On Fri, Jun 23, 2023 at 05:03:12PM -0700, Namhyung Kim wrote:
> Hi Anup,
> 
> On Wed, Jun 21, 2023 at 12:41 PM Anup Sharma <anupnewsmail@gmail.com> wrote:
> >
> > The lines variable is created by splitting the profile string into individual
> > lines. It allows for iterating over each line for processing.
> >
> > The line is considered the start of a sample.

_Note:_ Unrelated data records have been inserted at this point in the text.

/-- R353, R354: acc and acc.d complete when their target is accepted. acc with no active lane touches no unit and sets no
flag; otherwise it issues one request for each unit that an active lane adds to, with those lanes' elements; acc.d one for each block, with the exact values of its lanes, where NaNs and
infinities give NV and add nothing to an integer target. -/
def Obligations.VectorAccumulates : Prop :=
  (∀ (v : BitVec 6) (b : BitVec 5) (k ty : BitVec 3) (s s0 : State), actsFrom (.acc v b k ty) s s0 →
    let s1 := s0.drainCore s0.myCore
    let n := if ty.toNat = 0 ∨ ty.toNat = 2 then 4 else 8
    windowHolds s0.me (ty.toNat < 2) [v.toNat] → (s1.reg b).toNat % (32 * n) = 0 → lanesOf (s1.me.mask k.toNat) = [] →
    s1.me.binds = [] → ∃ r, exec (.acc v b k ty) s = .next r ∧ flaggedOn s1 r 0) ∧
  (∀ (v : BitVec 6) (b : BitVec 5) (k ty : BitVec 3) (s s0 s2 : State) (lo pa ck g dom : Nat), actsFrom (.acc v b k ty) s s0 →
    let s1 := s0.drainCore s0.myCore
    let t := ty.toNat
    let n := if t = 0 ∨ t = 2 then 4 else 8
    let va := (s1.reg b).toNat
    let js := lanesOf (s1.me.mask k.toNat)
    windowHolds s0.me (t < 2) [v.toNat] → va % (32 * n) = 0 → js.head? = some lo →
    s1.accTarget (va + lo * n) n false = .ok (pa + lo * n, ck, g, dom) s2 →
    let u := if g = 5 then 32 else 64
    let el (j : Nat) := accElem t s2.me.vclass (laneOf (s2.vin v.toNat) j)
    let s3 := ((js.map fun j => j * n / u).eraseDups).foldl (fun s q =>
      s.issueAcc s.cur (pa + q * u) (va + q * u) ck g dom
        (.plain n (2 ≤ t) ((js.filter fun j => j * n / u = q).map fun j => (j - q * (u / n), (el j).1)))) s2
    s3.me.binds = [] →
    ∃ r, exec (.acc v b k ty) s = .next r ∧ flaggedOn s3 r (js.foldl (fun f j => f ||| (el j).2) 0)) ∧
  (∀ (v : BitVec 6) (b x : BitVec 5) (k : BitVec 3) (s s0 s2 : State) (ts : List (Nat × Nat × Nat × Nat × Nat)),
    actsFrom (.accD v b x k) s s0 →
    let s1 := s0.drainCore s0.myCore
    let f := wantedFmt (s.reg x)
    let i0 := firstElem (s.reg x)
    let base := s.reg b
    let js := lanesOf (s1.me.mask k.toNat)
    windowHolds s0.me false [v.toNat] → addableFmt f →
    Run.mapList (fun q s => (s.accTarget (blockPlace base q) 64 true).bind fun r s2 => .ok (q, r) s2)
      (blocksOf f i0 js) s1 = .ok ts s2 →
    let val (j : Nat) := laneVal s2.me.vclass (s2.vin v.toNat) j
    let kept := if fmtIsVlf f then js else js.filter fun j => !unfit (val j)
    let s3 := ts.foldl (fun s p =>
      let mine := (kept.filter fun j => (i0 + j) / fmtK f = p.1).map fun j => ((i0 + j) % fmtK f, val j)
      if mine = [] then s
      else s.issueAcc s.cur p.2.1 (blockPlace base p.1) p.2.2.1 p.2.2.2.1 p.2.2.2.2 (.desc f mine)) s2
    s3.me.binds = [] →
    ∃ r, exec (.accD v b x k) s = .next r ∧ flaggedOn s3 r (if kept.length < js.length then flNV else 0))

/-! ### Streams, windows and tiles -/

/-- R183, R323, R327: sbind of an accepted record binds the register to a free engine that starts at its first element;
sunbind of a register that is not bound changes nothing but the pc, and one whose stream has settled releases it; sstat
completes with the status of the binding, 0 when there is none. Each acts behind the entries of its core's wide queue (R195). -/
def Obligations.StreamBindings : Prop :=
  ∀ (v : BitVec 6) (a : BitVec 5) (s : State),
    let s1 := s.drainCore s.myCore
    (∀ s0 cs s2 b s3 e, actsFrom (.sbind v a) s s0 → (s.reg a).toNat % 64 = 0 →
      (s0.drainCore s0.myCore).resolve s0.cur 0 true false (s.reg a).toNat 64 = .ok cs s2 →
      (s2.syncAmo s2.cur cs).readChunks s2.cur 0 cs = .ok b s3 → bindable s3.me v.toNat b →
      (s3.coreAt s3.myCore).freeEngine = some e →
      ∃ t, exec (.sbind v a) s = .next t ∧ t.me.pc = s3.me.pc + 4 ∧ t.me.regs = s3.me.regs ∧ t.me.vregs = s3.me.vregs ∧
        (∀ w, FMap.find t.me.binds w = if w = v.toNat then some e else FMap.find s3.me.binds w) ∧
        (∀ f, FMap.find (t.coreAt s3.myCore).streams f =
          if f = e then some (newStream s3.cur v.toNat (streamRecOf b)) else FMap.find (s3.coreAt s3.myCore).streams f)) ∧
    (FMap.find s1.me.binds v.toNat = none →
      ∃ t, exec (.sunbind v) s = .next t ∧ wentTo s1 t (s1.me.pc + 4)) ∧
    (∀ s2, s1.readyClose v.toNat = .ok () s2 →
      ∃ t, exec (.sunbind v) s = .next t ∧ wentTo (s2.unbind s2.cur v.toNat) t ((s2.unbind s2.cur v.toNat).me.pc + 4)) ∧
    (∃ t, exec (.sstat v a) s = .next t ∧ wroteReg s1 t a.toNat
      (match s1.boundStream s1.cur v.toNat with
        | none => 0
        | some (e, st) => BitVec.ofNat 64 (boundStatus e st)) 4)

It is matched against a regular
> > expression pattern to extract relevant information such as before_time_stamp,
> > time_stamp, threadNamePidAndTidMatch, threadName, pid, and tid.
> >
> > The stack frames of the current sample are then parsed in a nested loop.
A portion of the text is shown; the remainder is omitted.